**Task requirements:**
The required answer is the count of lines in the records that contain "testBit", with no other text.

**Records:**
■ ■ ■

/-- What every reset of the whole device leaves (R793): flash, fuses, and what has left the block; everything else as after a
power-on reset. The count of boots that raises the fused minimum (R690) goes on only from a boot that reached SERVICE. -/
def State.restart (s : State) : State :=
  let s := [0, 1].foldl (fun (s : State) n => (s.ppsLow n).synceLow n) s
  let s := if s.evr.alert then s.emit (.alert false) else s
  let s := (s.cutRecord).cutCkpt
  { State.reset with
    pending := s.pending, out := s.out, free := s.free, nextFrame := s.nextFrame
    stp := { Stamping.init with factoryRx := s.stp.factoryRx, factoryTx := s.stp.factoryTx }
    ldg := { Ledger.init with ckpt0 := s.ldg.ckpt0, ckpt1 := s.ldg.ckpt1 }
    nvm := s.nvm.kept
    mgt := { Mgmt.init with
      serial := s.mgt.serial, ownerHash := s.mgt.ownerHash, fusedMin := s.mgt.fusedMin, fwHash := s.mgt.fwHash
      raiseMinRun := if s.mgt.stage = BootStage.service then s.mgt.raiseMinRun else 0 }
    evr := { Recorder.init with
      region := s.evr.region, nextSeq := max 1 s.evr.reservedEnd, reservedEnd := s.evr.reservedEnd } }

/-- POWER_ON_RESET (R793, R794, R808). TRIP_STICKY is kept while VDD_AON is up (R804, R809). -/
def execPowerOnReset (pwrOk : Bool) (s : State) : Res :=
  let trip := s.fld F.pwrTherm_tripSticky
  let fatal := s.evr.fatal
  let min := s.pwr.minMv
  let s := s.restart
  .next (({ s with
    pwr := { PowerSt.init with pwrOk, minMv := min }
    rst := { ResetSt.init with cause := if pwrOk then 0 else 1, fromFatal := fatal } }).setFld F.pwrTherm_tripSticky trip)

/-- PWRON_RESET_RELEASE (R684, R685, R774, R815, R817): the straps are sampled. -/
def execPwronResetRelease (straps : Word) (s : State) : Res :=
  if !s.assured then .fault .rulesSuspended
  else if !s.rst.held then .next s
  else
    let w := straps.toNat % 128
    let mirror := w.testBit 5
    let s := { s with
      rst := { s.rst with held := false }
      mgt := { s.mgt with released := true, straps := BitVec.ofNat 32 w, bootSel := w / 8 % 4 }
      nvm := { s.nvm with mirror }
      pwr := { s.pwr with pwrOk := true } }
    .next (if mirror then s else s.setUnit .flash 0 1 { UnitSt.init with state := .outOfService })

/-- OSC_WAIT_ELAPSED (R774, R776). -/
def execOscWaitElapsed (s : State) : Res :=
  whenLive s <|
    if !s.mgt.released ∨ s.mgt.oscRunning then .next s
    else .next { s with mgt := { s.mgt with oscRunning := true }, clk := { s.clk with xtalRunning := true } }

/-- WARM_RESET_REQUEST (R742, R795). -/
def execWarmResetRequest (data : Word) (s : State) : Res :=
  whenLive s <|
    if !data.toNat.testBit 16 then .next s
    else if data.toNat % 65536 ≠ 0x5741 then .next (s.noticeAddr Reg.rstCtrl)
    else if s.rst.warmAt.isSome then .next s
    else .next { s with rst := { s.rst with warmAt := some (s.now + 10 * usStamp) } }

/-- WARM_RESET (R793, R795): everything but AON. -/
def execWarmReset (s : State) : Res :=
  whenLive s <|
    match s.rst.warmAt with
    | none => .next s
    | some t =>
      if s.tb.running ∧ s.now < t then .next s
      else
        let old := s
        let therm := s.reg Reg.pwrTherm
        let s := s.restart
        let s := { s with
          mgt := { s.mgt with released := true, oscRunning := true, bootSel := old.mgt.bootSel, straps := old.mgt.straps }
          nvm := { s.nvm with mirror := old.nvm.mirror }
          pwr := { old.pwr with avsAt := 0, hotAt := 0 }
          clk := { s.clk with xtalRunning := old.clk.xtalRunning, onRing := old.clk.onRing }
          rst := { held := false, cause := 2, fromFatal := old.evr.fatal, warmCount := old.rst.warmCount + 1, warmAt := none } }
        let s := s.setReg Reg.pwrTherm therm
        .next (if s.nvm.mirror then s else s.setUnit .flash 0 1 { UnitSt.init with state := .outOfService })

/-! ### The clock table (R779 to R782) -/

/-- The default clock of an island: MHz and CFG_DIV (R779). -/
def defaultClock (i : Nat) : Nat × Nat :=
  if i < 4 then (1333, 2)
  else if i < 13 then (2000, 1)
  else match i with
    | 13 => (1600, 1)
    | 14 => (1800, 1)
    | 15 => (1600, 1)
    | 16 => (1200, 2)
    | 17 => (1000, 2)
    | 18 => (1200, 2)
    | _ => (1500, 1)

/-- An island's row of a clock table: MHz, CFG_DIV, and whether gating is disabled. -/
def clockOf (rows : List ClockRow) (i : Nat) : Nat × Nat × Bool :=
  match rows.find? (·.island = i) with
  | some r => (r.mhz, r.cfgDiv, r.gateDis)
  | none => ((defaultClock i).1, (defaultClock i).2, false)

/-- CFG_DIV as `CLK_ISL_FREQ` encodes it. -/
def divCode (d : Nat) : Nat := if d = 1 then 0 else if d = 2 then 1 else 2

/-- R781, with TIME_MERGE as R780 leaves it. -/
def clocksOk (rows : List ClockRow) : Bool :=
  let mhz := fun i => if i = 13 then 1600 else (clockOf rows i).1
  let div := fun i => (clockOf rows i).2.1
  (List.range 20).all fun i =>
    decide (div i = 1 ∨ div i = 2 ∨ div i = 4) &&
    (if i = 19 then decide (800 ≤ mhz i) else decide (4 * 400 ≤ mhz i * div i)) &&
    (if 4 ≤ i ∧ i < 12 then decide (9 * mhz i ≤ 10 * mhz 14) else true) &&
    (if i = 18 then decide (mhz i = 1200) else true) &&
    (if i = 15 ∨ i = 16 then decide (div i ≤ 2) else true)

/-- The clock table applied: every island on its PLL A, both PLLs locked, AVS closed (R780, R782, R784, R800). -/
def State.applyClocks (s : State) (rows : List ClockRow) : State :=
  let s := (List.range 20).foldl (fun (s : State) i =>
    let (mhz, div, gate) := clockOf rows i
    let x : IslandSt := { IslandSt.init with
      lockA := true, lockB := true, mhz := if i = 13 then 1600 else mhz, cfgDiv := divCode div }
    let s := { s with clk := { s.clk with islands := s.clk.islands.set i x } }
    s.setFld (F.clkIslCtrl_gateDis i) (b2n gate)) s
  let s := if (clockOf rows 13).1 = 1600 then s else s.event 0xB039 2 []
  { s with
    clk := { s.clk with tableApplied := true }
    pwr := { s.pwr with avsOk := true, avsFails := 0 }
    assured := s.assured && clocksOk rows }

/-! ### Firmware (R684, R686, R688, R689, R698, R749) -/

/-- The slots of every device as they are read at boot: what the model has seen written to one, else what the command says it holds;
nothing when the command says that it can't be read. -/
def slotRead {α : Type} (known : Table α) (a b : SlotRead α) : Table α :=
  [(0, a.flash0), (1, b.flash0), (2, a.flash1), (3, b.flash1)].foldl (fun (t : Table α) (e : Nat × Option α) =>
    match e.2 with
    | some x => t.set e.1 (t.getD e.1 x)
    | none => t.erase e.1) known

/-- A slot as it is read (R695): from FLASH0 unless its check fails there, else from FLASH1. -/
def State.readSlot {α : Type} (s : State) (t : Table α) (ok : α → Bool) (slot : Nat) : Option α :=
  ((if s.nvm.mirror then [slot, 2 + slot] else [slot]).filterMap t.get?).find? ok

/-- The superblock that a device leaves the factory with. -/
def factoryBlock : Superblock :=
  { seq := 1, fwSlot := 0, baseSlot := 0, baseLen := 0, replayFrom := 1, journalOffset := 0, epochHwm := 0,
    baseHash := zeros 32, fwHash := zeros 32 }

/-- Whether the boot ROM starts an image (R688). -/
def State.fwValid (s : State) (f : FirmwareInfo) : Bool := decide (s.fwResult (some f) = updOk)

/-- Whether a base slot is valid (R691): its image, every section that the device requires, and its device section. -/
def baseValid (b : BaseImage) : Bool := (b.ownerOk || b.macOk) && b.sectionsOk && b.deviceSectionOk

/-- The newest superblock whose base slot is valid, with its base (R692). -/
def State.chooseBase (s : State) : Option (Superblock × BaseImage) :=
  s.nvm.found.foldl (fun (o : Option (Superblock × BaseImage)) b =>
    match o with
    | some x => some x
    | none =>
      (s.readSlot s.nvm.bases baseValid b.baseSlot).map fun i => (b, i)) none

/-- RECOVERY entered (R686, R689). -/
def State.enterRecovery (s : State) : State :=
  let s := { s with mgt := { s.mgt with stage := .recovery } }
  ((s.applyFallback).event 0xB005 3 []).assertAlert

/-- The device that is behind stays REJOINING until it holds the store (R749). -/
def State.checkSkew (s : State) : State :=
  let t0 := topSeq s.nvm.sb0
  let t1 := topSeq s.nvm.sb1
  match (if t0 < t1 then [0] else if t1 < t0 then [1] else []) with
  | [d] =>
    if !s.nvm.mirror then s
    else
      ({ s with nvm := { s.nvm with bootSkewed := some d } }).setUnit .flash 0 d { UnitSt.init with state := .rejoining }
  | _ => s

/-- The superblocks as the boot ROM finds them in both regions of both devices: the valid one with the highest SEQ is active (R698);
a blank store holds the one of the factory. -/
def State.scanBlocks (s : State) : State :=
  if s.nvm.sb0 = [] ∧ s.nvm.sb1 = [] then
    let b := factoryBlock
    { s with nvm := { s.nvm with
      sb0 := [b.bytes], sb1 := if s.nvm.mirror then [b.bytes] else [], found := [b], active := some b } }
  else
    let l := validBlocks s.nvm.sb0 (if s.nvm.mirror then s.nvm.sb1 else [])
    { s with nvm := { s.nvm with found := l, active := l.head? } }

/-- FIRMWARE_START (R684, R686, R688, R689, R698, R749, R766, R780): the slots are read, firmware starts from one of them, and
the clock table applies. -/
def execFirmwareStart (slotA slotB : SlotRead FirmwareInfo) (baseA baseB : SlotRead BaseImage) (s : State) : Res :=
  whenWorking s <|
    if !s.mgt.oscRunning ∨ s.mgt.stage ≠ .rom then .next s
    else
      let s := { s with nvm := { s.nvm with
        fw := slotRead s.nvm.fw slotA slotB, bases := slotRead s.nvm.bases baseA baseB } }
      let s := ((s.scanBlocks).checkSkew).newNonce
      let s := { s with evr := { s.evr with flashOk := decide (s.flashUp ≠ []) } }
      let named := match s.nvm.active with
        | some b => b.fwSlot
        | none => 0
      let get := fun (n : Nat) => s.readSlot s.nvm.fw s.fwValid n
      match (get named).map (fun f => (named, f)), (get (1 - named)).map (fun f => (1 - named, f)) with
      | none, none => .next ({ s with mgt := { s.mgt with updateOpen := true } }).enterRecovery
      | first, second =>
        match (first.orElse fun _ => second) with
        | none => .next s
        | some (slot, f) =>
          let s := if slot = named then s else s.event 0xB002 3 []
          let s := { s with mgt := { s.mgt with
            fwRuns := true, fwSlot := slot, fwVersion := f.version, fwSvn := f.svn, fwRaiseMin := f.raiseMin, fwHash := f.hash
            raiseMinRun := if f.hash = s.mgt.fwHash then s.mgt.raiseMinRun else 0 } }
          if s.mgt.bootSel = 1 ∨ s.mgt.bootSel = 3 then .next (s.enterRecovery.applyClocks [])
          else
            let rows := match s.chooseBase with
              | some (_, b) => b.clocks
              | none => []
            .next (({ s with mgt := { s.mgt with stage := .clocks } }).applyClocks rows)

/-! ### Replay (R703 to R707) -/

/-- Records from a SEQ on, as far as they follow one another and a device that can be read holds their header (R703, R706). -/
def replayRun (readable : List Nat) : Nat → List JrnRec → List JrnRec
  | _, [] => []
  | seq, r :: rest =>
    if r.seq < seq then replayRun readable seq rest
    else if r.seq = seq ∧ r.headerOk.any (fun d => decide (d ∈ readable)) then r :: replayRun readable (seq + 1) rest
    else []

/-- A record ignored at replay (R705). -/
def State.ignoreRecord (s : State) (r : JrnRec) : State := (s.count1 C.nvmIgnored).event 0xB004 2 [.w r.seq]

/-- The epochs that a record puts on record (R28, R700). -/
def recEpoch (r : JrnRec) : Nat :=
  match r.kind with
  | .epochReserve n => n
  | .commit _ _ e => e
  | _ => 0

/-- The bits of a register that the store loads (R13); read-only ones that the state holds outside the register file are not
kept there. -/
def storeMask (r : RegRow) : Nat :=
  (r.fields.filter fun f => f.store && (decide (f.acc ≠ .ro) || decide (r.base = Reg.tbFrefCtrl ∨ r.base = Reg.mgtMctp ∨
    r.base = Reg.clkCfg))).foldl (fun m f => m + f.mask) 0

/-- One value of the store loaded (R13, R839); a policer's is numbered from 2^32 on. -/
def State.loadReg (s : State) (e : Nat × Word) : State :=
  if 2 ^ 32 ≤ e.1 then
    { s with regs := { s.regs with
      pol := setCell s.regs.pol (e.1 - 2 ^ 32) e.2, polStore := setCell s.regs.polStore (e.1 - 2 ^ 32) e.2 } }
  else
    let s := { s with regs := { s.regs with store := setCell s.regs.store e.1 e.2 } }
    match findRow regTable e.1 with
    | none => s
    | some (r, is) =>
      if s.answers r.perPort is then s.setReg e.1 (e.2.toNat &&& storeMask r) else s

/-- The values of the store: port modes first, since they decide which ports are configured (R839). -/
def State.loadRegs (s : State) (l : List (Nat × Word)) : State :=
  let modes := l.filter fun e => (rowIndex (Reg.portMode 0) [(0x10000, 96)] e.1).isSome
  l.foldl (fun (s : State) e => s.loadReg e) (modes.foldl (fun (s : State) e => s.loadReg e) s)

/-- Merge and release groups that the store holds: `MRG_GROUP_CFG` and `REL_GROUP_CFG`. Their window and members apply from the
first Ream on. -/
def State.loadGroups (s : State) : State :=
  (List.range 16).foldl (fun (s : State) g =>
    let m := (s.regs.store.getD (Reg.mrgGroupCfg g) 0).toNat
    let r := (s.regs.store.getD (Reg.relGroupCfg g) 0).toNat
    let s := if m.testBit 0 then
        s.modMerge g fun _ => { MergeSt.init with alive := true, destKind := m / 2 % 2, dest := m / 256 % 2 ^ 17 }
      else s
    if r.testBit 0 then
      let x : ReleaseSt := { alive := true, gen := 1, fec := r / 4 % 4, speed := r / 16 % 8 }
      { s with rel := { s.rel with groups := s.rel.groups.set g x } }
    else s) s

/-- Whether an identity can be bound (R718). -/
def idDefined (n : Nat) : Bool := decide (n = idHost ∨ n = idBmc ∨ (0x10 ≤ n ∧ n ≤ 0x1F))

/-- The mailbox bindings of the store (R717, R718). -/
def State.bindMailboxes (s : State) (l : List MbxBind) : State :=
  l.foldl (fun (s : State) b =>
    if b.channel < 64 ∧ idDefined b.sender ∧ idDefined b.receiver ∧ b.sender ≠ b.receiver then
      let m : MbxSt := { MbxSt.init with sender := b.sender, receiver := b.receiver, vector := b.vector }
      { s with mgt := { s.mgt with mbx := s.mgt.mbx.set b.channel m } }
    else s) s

■ ■ ■

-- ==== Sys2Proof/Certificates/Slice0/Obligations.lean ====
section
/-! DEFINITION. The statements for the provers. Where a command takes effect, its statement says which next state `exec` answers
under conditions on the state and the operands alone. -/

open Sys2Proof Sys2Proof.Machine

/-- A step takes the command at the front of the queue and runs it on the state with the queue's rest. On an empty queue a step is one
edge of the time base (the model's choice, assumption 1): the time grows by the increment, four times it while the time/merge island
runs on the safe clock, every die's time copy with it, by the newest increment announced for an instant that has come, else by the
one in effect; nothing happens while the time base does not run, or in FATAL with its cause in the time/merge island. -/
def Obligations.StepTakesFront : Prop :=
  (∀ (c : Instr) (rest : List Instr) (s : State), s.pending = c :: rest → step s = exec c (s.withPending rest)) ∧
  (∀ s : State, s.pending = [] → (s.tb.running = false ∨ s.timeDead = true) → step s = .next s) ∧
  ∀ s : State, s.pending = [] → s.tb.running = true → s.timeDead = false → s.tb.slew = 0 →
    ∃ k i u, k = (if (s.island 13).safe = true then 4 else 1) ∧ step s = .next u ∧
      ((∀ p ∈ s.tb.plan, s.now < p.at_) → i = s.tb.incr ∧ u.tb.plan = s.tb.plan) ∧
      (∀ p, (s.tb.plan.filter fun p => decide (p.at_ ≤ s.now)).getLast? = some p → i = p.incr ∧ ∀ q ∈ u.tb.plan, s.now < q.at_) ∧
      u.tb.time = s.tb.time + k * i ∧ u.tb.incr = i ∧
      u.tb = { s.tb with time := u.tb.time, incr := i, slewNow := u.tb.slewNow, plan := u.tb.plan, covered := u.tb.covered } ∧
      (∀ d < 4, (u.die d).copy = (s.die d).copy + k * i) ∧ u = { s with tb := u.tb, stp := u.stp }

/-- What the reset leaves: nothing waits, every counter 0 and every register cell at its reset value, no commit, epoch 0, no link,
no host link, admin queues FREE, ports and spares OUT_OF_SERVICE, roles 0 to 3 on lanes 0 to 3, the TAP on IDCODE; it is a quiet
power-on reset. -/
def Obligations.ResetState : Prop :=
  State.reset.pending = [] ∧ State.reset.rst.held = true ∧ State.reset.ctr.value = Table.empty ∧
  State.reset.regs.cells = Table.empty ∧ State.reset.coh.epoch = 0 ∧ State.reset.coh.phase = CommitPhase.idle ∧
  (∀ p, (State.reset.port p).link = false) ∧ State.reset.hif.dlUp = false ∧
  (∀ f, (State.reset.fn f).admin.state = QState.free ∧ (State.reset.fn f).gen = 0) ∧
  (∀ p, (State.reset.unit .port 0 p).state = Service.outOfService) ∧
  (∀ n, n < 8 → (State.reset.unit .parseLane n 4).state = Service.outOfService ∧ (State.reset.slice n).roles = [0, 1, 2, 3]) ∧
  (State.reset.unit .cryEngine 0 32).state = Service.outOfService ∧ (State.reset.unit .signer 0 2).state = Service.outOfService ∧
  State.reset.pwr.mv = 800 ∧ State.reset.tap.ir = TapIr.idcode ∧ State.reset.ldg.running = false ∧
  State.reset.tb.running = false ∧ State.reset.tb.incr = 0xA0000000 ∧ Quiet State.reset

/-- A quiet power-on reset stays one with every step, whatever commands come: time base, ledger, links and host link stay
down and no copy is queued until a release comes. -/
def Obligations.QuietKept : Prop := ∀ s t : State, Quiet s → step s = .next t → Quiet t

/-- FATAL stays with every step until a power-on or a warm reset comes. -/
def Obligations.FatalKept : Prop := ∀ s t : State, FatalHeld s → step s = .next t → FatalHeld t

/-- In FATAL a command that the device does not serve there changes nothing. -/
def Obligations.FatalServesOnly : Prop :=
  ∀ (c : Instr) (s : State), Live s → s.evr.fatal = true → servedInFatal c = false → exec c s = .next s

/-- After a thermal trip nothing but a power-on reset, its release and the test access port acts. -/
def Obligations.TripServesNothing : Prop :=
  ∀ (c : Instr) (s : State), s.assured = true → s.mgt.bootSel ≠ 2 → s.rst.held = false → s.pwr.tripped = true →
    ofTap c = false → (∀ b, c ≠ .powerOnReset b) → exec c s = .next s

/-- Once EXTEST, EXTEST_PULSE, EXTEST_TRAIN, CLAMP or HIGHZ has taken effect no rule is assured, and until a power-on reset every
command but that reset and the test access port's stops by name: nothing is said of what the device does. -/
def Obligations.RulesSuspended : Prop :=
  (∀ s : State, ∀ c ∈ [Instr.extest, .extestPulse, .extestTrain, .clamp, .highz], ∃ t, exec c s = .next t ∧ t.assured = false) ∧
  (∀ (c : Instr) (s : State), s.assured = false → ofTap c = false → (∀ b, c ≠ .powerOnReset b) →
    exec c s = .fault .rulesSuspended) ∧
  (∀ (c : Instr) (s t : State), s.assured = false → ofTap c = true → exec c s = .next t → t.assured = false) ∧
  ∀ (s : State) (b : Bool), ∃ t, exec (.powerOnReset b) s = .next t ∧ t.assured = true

■ ■ ■

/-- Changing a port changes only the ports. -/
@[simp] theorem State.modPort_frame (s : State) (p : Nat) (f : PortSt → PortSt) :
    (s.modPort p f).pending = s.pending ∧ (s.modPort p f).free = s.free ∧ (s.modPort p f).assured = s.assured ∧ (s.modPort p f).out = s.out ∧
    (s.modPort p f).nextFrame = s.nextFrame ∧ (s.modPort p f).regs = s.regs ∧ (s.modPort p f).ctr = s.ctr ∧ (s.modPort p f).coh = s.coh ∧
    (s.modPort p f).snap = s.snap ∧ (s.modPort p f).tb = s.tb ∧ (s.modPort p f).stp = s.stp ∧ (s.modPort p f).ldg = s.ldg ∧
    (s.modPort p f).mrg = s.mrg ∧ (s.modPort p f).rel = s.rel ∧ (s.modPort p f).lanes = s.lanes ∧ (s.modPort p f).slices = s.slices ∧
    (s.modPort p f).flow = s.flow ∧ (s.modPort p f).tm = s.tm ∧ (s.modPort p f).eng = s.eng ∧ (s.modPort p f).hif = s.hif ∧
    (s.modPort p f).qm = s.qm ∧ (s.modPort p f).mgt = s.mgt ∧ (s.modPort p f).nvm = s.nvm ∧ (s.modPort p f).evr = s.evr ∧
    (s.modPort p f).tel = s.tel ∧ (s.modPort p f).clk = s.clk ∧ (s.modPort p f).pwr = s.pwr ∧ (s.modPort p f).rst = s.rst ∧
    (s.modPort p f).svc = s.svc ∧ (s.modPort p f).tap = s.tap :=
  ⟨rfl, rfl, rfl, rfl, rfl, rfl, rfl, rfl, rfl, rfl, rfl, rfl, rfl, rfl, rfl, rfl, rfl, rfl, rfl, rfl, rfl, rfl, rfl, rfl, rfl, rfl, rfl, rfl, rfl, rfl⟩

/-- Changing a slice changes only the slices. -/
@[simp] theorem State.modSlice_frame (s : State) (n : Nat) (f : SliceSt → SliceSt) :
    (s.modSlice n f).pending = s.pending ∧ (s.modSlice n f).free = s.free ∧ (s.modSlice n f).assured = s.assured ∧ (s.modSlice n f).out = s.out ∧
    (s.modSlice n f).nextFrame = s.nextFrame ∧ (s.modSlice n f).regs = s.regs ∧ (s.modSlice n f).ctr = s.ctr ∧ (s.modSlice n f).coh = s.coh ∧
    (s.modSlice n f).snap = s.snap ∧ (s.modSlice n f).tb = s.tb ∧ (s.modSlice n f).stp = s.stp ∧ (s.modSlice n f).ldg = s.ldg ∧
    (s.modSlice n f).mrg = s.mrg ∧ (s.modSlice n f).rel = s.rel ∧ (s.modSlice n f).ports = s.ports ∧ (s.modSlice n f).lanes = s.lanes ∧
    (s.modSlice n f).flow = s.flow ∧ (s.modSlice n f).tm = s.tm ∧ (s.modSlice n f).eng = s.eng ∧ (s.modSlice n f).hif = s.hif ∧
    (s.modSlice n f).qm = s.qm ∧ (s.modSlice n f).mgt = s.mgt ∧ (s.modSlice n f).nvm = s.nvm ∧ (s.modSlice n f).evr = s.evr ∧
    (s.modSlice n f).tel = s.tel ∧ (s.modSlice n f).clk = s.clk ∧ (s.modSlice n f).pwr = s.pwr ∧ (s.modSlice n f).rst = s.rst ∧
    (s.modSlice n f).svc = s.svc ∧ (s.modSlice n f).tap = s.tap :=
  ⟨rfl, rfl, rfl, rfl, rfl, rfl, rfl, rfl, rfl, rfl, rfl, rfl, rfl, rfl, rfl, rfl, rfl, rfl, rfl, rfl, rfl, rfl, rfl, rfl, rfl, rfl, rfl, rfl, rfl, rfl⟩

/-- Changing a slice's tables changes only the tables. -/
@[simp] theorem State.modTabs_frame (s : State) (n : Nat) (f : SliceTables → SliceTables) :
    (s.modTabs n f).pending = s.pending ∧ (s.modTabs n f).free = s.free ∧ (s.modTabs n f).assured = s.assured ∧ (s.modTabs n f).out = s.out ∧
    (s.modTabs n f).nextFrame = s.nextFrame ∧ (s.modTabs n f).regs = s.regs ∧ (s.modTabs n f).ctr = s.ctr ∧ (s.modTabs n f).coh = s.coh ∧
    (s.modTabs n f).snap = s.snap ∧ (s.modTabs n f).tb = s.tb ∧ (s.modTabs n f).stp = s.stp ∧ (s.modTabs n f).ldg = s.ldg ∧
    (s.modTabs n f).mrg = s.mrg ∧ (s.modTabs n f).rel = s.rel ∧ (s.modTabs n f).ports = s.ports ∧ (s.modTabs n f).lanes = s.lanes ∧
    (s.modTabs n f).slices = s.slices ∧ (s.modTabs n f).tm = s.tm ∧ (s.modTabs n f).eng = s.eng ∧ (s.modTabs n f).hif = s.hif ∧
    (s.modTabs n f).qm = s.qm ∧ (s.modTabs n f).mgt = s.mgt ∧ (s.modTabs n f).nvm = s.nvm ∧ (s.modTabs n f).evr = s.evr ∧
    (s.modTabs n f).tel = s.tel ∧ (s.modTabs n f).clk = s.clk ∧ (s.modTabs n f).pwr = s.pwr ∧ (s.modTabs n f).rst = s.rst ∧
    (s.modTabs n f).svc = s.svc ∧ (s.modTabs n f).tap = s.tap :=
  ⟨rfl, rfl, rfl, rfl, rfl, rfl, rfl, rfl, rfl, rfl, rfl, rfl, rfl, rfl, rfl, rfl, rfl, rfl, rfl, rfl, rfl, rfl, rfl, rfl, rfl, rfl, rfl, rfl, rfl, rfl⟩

■ ■ ■

**Response:**
4